Public transit, including light rail transit systems, is becoming more important as mobility, accessibility, and environmental problems are becoming of greater concern in many cities around the world. Trams/streetcars are light rail transit vehicles operating on tracks located in the center lane of the road with general road traffic often using all road lanes including the center lane. Tram operation in such condition is often termed as ‘mixed traffic tram/streetcar operation’ and this type of tram right-of-way (ROW) is classified as ‘Category C type ROW’ (Vuchic, 1981).

Safety is a major concern in the design, operation and development of light rail system, especially tram or streetcar systems. Several studies have identified safety concerns for tram systems specially at tram stops under mixed traffic operation as trams, cars, and pedestrians share the same roadway (Korve et al., 1995, Currie and Shalaby, 2007, Korve and Siques, 2000, Naznin et al., 2015). At older type tram stops (e.g. curbside stops, safety zone stops) in mixed traffic conditions, passengers must cross curbside road traffic lanes to access and egress from trams and collisions between general traffic and passengers often take place as a result of such pedestrian movements (Currie and Reynolds, 2010, Association of German Transport, 2000). Platform tram stops are being constructed progressively to replace older design stops (e.g. safety zone stops) to improve disability access and safety for tram passengers in many countries (Currie and Smith, 2006, Toronto Transit Commission, 2003).

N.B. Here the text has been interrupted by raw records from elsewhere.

-- ==== Sys2Proof/Machine/Memory.lean ====
section
/-! DEFINITION. The stored bytes: the key of every byte by space (R31, R157, R164, R185, R211, R221), the canonical list, the
marks of poison (R272, R275), and the decoding of scratchpad words and external lines with its severities (R268-R275). -/

namespace Sys2Proof.Machine

/-! ## Keys -/

/-- The spaces of a module's bytes. -/
def spaceHbm : Nat := 0
def spaceTier : Nat := 1
def spaceScratch : Nat := 2
def spaceSlots : Nat := 3
def spaceSplit : Nat := 4
def spaceAcc : Nat := 5

/-- The key of a byte: the place of its module (0 for this module, d + 1 for peer d), its space, its offset there. -/
def keyOf (place space offset : Nat) : Nat := place * 2 ^ 53 + space * 2 ^ 50 + offset

/-- Scratchpad byte `off` of a tile of the domain (R157). -/
def scratchKey (gtile off : Nat) : Nat := keyOf (gtile / 2048) spaceScratch (gtile % 2048 * 2 ^ 20 + off)

/-- Byte `off` of an operand-memory slot (R164, R211). -/
def slotKey (tile slot off : Nat) : Nat := keyOf 0 spaceSlots (tile * 2 ^ 18 + slot * 2 ^ 13 + off)

/-- Byte `off` of a row of the split-row area (R16). -/
def splitKey (tile row off : Nat) : Nat := keyOf 0 spaceSplit (tile * 2 ^ 12 + row * 64 + off)

/-- Byte `off` of an accumulator's raw layout (R221). -/
def accKey (tile acc off : Nat) : Nat := keyOf 0 spaceAcc (tile * 2 ^ 16 + acc * 2 ^ 14 + off)

/-- The space of a key. -/
def spaceOf (key : Nat) : Nat := key / 2 ^ 50 % 8

/-- The tile of the domain that a scratchpad key names. -/
def tileOfKey (key : Nat) : Nat := key / 2 ^ 53 * 2048 + key % 2 ^ 50 / 2 ^ 20

/-- Whether a key lies in external memory. -/
def isExternal (key : Nat) : Bool := spaceOf key ≤ 1

/-- The owning memory core of an external byte (R165). -/
def ownerOf (key : Nat) : Nat :=
  let off := key % 2 ^ 50
  if spaceOf key = spaceHbm then off / 2 ^ 14 % 256
  else 256 + off / 2 ^ 48 * 4 + off / 2 ^ 14 % 4

/-- Whether an external byte lies within the installed capacity: 640 GB of HBM (R17), and behind each CXL port 1,024 GB, the most that R20
allows, since the spec does not say how much is attached (DESIGN CHOICE, log 4). -/
def installed (key : Nat) : Bool :=
  let off := key % 2 ^ 50
  if spaceOf key = spaceHbm then off < 640 * 2 ^ 30 else off % 2 ^ 48 < 1024 * 2 ^ 30

/-! ## Bytes -/

namespace Mem

/-- The byte at a key; an unlisted key reads 0 (log 11). -/
def byte (m : Mem) (k : Nat) : Byte := Assoc.get 0 m.cells k

/-- Keeps the canonical form: a zero byte is not listed. -/
def setCell (cells : List Host.Cell) (k : Nat) (b : Byte) : List Host.Cell :=
  if b = 0 then Assoc.erase cells k else Assoc.set cells k b

def setByte (m : Mem) (k : Nat) (b : Byte) : Mem := { m with cells := setCell m.cells k b }

/-- `n` bytes from a key upward. -/
def bytes (m : Mem) (k : Nat) : Nat → List Byte
  | 0 => []
  | n + 1 => m.byte k :: m.bytes (k + 1) n

/-- Writes a list of bytes from a key upward. -/
def setBytes (m : Mem) (k : Nat) : List Byte → Mem
  | [] => m
  | b :: bs => (m.setByte k b).setBytes (k + 1) bs

/-- Clears every byte with a key in [lo, hi). -/
def clear (m : Mem) (lo hi : Nat) : Mem :=
  { m with
    cells := m.cells.filter (fun e => !(lo ≤ e.1 && e.1 < hi))
    poison := m.poison.filter (fun u => !(lo ≤ u / 2 && u / 2 < hi))
    flips := m.flips.filter (fun e => !(lo ≤ e.1 && e.1 < hi))
    unseen := m.unseen.filter (fun e => !(lo < 8 * e.word + 8 && 8 * e.word < hi)) }

/-- Whether the list of bytes is canonical: rising keys, no byte 0. -/
def sortedCells : List Host.Cell → Bool
  | [] => true
  | [e] => e.2 != 0
  | e :: f :: m => e.1 < f.1 && e.2 != 0 && sortedCells (f :: m)

def wf (m : Mem) : Bool := sortedCells m.cells

end Mem

/-! ## Poisoned units: `2·key` for the aligned 8-byte word at a key, `2·(key + i) + 1` for codeword i of the line at a key -/

def wordUnit (key : Nat) : Nat := 2 * (key / 8 * 8)
def codeUnit (line i : Nat) : Nat := 2 * (line + i) + 1

namespace Mem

Several countries in the world have light rail transit operation systems. However, light rail vehicles operating in a mixed traffic environment are less common. In the USA, only 15% of total tram track length is in mixed traffic, yet more than 90% of light rail transit crashes occur along the mixed traffic ROW (Korve et al., 1995, Currie and Smith, 2006). In most cases, streetcar tracks run in the center of two-by-two lanes of undivided roads and stops are operated without platforms. These stops have been identified as a major safety concern for pedestrians (Korve and Siques, 2000). UK light rail systems have a greater share of mixed-traffic tram operations compared to USA (e.g. Sheffield has a share of 60%, whereas Germany has around 29%) (Department of Transport, 2011, South Yorkshire Passenger Transport Executive, 2004, Association of German Transport, 2000, Currie and Smith, 2006). Tram stops in mixed traffic condition are entirely based on curbside platform stops. Passengers moving to and from the stops from the footpath are exposed to a considerable degree of risk. Toronto, Canada, has a large share (89%) of mixed traffic operations on its light rail system with a length of 71 km (Currie and Shalaby, 2007). Some platform stops are provided in the middle of the roads beside the tram tracks where roads are wide enough, although many stops are still at the curbside. The safety and accessibility of these stops is a major concern for the Toronto Transit Commission (TTC), which is planning to make all the stops accessible by 2025 (Toronto Transit Commission, 2003). UK and American cities have implemented several countermeasures at streetcar stops to improve passenger safety. For example, a signal-controlled stop system, where passengers wait at the curbside until a streetcar arrives, accessing the streetcar via a dedicated pedestrian signal light. In addition, raised curbside traffic lanes and the provision of a platform by narrowing the road to a single lane in each direction are other measures that are being adopted (Association of German Transport, 2000, Toronto Transit Commission, 2003, Currie and Smith, 2006).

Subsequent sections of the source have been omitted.